**What needs to be done**
For every line below that includes the word "missOffset", add one; report the final number and nothing else.
START Material for the task
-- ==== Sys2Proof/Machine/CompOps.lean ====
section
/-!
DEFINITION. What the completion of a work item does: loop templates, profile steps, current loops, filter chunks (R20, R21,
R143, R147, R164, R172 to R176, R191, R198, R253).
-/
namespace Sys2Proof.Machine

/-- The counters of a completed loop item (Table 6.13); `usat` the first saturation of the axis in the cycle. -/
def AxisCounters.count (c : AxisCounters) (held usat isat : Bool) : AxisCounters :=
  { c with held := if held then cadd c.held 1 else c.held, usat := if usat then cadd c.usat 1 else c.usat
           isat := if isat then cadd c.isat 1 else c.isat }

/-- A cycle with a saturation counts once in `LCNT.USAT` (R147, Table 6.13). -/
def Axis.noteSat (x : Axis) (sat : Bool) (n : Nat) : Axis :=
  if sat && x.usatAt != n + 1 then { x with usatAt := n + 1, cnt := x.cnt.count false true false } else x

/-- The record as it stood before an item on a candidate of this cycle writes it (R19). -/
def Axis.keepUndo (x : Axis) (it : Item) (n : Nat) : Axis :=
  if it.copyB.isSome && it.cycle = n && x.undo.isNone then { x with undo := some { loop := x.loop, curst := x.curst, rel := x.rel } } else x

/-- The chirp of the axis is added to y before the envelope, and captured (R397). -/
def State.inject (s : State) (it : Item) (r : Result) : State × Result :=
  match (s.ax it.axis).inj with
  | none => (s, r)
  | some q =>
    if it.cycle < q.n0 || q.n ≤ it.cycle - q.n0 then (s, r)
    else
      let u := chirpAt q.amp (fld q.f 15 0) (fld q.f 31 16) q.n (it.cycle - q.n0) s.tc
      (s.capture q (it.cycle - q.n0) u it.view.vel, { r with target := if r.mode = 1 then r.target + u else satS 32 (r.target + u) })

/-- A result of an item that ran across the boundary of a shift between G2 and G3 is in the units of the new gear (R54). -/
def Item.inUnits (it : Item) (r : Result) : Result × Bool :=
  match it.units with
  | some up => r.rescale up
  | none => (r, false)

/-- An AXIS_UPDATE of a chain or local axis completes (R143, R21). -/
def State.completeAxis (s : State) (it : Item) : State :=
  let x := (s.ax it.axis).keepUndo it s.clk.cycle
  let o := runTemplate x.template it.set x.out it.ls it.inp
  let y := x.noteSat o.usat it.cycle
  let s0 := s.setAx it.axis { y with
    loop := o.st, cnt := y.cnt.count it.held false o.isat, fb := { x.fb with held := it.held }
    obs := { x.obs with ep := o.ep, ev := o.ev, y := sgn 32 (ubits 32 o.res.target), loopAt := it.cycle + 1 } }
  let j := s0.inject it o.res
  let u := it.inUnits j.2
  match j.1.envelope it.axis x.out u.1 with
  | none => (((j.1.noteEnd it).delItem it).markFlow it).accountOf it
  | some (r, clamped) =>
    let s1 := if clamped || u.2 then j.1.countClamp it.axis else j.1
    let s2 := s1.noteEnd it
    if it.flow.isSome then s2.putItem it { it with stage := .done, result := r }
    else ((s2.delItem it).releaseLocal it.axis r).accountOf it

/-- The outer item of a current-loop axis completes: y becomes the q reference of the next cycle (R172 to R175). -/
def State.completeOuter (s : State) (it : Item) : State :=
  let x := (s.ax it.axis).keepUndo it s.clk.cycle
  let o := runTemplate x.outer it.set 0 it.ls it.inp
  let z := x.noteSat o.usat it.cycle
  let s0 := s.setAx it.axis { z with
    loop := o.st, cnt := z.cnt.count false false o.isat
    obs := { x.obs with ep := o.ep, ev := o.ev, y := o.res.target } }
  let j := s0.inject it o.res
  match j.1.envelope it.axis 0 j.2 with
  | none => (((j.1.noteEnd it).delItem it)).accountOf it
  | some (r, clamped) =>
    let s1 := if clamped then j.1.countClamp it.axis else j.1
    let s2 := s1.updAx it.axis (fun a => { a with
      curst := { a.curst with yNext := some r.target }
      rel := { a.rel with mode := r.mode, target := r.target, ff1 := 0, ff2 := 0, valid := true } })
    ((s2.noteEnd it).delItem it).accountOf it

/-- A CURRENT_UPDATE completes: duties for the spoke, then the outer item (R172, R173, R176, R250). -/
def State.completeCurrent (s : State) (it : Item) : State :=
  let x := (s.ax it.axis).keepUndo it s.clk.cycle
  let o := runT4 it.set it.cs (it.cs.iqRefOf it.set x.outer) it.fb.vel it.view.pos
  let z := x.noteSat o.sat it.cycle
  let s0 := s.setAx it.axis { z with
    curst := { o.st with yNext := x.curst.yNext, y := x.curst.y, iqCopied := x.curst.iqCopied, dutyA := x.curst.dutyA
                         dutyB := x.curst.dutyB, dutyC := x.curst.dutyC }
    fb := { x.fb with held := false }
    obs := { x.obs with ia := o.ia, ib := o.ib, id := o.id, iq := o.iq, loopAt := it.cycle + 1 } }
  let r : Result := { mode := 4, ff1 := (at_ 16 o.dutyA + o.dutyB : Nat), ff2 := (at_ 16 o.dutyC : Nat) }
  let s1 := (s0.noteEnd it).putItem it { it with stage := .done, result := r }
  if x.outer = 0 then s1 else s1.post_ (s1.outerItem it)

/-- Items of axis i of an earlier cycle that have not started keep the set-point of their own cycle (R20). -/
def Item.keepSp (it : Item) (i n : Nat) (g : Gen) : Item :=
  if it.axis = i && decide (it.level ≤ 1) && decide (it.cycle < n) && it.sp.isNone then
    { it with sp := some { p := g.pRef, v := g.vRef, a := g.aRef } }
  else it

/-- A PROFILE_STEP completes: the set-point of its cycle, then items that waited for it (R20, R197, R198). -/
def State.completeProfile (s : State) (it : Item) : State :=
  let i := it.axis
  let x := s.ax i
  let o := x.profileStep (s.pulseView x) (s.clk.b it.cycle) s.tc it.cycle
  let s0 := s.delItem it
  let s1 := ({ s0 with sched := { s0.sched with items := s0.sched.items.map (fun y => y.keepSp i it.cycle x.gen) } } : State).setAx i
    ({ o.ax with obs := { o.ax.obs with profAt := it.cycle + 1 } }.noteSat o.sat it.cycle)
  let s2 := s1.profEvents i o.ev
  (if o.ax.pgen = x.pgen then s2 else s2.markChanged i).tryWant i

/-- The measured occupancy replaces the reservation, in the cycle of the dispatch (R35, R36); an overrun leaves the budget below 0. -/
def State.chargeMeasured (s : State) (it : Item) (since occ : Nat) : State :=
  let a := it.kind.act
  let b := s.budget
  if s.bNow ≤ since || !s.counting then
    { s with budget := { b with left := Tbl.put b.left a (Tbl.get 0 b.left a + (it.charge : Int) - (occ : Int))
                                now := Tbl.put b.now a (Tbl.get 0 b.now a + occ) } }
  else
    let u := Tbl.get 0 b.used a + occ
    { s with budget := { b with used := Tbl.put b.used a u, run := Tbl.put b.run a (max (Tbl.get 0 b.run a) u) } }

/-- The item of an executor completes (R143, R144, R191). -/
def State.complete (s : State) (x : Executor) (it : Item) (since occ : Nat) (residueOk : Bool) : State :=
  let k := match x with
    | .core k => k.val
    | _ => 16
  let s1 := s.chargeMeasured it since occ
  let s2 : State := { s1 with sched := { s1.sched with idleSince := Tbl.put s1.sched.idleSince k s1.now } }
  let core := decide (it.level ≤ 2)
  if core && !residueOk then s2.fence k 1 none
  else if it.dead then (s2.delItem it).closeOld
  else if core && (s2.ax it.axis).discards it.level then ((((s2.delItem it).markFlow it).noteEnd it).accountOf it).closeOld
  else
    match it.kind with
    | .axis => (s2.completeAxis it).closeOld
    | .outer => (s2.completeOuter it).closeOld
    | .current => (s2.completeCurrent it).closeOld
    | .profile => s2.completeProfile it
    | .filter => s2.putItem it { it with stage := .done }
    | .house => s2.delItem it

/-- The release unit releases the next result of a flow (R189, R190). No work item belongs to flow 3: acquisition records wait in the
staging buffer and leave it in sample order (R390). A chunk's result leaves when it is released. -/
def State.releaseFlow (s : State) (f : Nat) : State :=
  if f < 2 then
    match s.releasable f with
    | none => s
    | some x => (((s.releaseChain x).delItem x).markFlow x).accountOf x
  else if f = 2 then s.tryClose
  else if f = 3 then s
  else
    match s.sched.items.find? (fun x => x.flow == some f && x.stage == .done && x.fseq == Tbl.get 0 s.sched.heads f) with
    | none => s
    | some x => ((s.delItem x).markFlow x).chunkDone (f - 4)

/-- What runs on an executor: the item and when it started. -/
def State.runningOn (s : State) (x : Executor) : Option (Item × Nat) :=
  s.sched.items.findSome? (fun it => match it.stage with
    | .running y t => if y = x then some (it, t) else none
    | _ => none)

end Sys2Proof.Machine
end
END Material for the task
START Material for the task
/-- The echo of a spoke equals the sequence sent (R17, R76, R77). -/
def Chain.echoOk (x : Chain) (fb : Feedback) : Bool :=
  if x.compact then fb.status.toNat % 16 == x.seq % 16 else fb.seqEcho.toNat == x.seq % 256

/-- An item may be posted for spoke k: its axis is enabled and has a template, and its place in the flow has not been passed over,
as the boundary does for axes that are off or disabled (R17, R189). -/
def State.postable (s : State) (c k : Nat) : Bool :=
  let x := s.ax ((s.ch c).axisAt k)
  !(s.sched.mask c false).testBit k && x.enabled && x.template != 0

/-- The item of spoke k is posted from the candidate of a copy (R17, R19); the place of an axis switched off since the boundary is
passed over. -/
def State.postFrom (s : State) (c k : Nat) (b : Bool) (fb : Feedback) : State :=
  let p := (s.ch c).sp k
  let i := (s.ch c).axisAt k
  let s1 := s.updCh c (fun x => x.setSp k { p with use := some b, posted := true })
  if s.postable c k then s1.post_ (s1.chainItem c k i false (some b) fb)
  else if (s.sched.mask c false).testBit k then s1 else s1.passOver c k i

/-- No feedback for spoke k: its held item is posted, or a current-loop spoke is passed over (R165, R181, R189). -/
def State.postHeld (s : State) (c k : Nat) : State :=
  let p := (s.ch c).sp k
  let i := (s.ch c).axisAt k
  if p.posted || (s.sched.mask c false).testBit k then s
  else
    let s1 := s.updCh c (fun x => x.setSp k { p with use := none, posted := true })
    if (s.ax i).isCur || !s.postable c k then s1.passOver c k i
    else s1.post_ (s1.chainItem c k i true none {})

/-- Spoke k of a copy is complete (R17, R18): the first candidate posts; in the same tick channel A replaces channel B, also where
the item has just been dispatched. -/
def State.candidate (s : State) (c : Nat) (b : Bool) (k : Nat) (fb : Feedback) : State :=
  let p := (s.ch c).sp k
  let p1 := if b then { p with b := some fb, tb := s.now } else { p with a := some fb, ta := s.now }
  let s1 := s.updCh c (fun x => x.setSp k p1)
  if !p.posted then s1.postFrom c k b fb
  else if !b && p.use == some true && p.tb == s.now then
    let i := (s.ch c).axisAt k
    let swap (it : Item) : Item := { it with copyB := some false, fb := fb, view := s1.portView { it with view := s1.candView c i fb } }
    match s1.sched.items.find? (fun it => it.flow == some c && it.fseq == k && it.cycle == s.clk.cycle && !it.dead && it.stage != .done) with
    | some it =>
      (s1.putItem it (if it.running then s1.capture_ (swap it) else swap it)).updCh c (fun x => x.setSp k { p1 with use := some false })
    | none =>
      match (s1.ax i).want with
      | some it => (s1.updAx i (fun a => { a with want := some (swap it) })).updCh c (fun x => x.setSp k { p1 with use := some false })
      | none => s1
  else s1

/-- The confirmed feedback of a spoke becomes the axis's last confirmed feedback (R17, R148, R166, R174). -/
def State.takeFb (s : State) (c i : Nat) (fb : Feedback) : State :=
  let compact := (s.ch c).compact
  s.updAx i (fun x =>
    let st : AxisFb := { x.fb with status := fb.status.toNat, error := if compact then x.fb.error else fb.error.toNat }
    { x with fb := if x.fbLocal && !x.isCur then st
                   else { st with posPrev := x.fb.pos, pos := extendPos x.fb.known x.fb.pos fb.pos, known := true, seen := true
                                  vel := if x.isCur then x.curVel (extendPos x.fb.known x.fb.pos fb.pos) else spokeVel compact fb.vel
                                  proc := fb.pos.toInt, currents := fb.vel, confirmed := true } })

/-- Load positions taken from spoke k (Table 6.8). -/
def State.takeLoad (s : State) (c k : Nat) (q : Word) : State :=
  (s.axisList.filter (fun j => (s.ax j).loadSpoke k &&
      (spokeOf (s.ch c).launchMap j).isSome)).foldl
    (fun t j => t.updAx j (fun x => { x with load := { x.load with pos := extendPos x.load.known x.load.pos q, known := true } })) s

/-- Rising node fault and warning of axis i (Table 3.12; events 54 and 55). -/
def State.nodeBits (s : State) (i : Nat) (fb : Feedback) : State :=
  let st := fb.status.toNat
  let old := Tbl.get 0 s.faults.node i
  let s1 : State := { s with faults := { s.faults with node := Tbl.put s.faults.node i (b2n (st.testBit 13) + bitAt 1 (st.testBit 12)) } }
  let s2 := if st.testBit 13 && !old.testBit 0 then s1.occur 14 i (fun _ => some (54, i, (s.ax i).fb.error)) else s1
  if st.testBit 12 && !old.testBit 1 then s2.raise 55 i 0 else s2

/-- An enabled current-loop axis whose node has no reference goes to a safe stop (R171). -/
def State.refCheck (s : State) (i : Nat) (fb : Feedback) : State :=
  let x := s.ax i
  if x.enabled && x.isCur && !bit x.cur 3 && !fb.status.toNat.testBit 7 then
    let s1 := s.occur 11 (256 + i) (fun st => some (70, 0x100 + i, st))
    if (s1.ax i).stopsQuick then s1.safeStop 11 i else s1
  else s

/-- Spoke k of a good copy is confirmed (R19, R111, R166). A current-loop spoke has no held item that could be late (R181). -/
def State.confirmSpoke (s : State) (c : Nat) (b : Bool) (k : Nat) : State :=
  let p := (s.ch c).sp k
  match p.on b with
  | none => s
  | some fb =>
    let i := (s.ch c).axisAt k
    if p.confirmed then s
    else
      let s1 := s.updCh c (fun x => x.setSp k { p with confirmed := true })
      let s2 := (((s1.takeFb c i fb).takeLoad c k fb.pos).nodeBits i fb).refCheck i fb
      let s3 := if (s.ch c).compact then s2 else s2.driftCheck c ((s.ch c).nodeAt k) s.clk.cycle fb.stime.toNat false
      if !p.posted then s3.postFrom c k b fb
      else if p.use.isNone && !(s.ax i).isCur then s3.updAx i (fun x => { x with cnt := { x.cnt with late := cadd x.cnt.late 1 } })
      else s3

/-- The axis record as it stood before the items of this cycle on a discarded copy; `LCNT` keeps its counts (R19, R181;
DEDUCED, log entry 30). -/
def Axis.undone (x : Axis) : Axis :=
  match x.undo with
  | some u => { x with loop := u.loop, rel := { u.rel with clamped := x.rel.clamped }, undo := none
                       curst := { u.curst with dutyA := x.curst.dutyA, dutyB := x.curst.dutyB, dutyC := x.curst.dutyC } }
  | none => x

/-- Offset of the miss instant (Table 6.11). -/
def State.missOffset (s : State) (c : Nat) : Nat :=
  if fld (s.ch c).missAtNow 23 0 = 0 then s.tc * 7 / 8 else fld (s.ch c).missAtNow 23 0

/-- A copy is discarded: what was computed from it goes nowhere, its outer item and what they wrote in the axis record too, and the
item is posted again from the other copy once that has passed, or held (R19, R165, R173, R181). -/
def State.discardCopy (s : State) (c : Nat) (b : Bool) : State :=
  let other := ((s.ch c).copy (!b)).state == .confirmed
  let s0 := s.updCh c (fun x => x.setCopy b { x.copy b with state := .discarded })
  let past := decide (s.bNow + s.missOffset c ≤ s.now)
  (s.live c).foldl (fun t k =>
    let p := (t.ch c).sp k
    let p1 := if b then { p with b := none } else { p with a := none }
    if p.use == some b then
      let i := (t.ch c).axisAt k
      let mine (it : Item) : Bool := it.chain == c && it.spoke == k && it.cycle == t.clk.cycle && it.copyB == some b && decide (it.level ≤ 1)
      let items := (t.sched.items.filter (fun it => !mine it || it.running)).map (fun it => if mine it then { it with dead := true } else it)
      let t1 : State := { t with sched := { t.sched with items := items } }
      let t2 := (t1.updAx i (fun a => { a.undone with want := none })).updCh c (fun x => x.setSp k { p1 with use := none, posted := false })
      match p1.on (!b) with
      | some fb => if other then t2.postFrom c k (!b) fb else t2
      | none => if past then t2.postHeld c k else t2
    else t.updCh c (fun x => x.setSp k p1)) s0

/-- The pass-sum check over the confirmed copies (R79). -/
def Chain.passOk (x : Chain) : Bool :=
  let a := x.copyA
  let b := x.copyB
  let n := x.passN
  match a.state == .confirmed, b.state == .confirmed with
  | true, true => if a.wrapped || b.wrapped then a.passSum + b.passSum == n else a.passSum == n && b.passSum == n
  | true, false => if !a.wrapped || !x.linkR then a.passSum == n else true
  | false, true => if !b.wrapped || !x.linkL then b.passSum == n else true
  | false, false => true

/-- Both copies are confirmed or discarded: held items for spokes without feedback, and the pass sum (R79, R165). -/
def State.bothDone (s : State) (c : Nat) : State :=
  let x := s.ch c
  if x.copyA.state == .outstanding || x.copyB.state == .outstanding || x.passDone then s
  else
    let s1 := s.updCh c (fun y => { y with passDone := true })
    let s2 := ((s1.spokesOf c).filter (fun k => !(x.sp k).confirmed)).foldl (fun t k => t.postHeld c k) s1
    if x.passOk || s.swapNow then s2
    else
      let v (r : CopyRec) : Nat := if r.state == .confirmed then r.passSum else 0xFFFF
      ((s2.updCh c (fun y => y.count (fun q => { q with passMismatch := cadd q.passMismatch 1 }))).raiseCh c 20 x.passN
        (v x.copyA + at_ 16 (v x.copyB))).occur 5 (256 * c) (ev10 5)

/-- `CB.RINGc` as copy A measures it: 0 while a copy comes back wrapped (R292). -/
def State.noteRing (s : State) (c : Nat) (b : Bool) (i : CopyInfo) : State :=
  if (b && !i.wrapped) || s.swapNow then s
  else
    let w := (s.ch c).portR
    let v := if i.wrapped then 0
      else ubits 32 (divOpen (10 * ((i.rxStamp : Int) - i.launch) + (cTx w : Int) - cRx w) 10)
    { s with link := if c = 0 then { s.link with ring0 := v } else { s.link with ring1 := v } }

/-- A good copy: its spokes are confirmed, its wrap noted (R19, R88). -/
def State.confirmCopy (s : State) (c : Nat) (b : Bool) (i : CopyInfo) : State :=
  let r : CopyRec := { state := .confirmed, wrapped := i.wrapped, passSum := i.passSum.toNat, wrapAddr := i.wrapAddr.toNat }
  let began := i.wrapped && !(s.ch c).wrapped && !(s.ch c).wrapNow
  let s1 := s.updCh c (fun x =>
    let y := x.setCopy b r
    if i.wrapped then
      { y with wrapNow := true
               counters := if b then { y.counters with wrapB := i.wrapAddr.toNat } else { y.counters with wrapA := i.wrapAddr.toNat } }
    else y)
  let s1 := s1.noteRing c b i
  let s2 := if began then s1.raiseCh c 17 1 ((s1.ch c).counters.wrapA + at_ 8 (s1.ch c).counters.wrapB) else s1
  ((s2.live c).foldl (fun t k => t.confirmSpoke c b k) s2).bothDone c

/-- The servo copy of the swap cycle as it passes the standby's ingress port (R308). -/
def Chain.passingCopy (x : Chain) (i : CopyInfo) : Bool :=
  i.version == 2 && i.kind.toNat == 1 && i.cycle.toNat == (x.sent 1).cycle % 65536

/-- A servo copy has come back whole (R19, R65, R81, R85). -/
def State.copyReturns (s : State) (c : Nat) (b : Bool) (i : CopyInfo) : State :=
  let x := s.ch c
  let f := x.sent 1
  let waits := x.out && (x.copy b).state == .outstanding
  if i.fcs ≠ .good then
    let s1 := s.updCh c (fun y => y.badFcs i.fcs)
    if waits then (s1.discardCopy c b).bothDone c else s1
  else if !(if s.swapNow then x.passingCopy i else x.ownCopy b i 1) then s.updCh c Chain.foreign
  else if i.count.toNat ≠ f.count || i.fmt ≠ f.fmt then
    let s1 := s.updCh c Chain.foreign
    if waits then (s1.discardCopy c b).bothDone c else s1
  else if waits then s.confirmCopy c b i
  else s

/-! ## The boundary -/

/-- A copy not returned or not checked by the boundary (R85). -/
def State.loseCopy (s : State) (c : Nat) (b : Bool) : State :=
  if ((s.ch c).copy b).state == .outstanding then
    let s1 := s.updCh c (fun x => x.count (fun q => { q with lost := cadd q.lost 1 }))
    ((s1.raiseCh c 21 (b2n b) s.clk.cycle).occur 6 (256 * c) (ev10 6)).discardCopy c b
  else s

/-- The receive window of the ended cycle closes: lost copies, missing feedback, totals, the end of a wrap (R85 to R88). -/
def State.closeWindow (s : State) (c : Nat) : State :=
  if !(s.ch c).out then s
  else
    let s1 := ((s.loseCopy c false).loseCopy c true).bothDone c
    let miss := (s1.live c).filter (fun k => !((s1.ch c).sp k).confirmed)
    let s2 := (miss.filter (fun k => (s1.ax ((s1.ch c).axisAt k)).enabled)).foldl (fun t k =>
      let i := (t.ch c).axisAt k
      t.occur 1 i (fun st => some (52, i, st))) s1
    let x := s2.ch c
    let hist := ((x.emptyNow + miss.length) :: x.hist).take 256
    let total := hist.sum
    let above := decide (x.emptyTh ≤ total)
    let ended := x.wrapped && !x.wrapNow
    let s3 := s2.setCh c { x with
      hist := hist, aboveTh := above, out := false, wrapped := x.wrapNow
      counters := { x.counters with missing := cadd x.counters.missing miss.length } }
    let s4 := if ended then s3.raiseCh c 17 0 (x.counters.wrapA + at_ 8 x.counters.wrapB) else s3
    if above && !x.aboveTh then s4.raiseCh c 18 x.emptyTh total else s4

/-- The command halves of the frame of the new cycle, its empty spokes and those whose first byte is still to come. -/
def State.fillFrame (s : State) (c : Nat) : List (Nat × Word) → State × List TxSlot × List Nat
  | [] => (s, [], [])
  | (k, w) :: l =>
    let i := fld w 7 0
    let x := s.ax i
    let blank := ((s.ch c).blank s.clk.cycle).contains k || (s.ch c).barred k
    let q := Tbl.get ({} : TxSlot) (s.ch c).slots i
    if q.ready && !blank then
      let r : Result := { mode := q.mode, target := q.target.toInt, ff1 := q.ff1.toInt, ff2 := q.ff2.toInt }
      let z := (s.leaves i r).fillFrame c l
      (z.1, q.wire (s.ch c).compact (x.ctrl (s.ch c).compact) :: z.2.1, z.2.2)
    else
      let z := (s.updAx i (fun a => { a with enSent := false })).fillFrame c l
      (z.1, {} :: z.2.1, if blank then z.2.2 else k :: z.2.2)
END Material for the task
**Task output**
2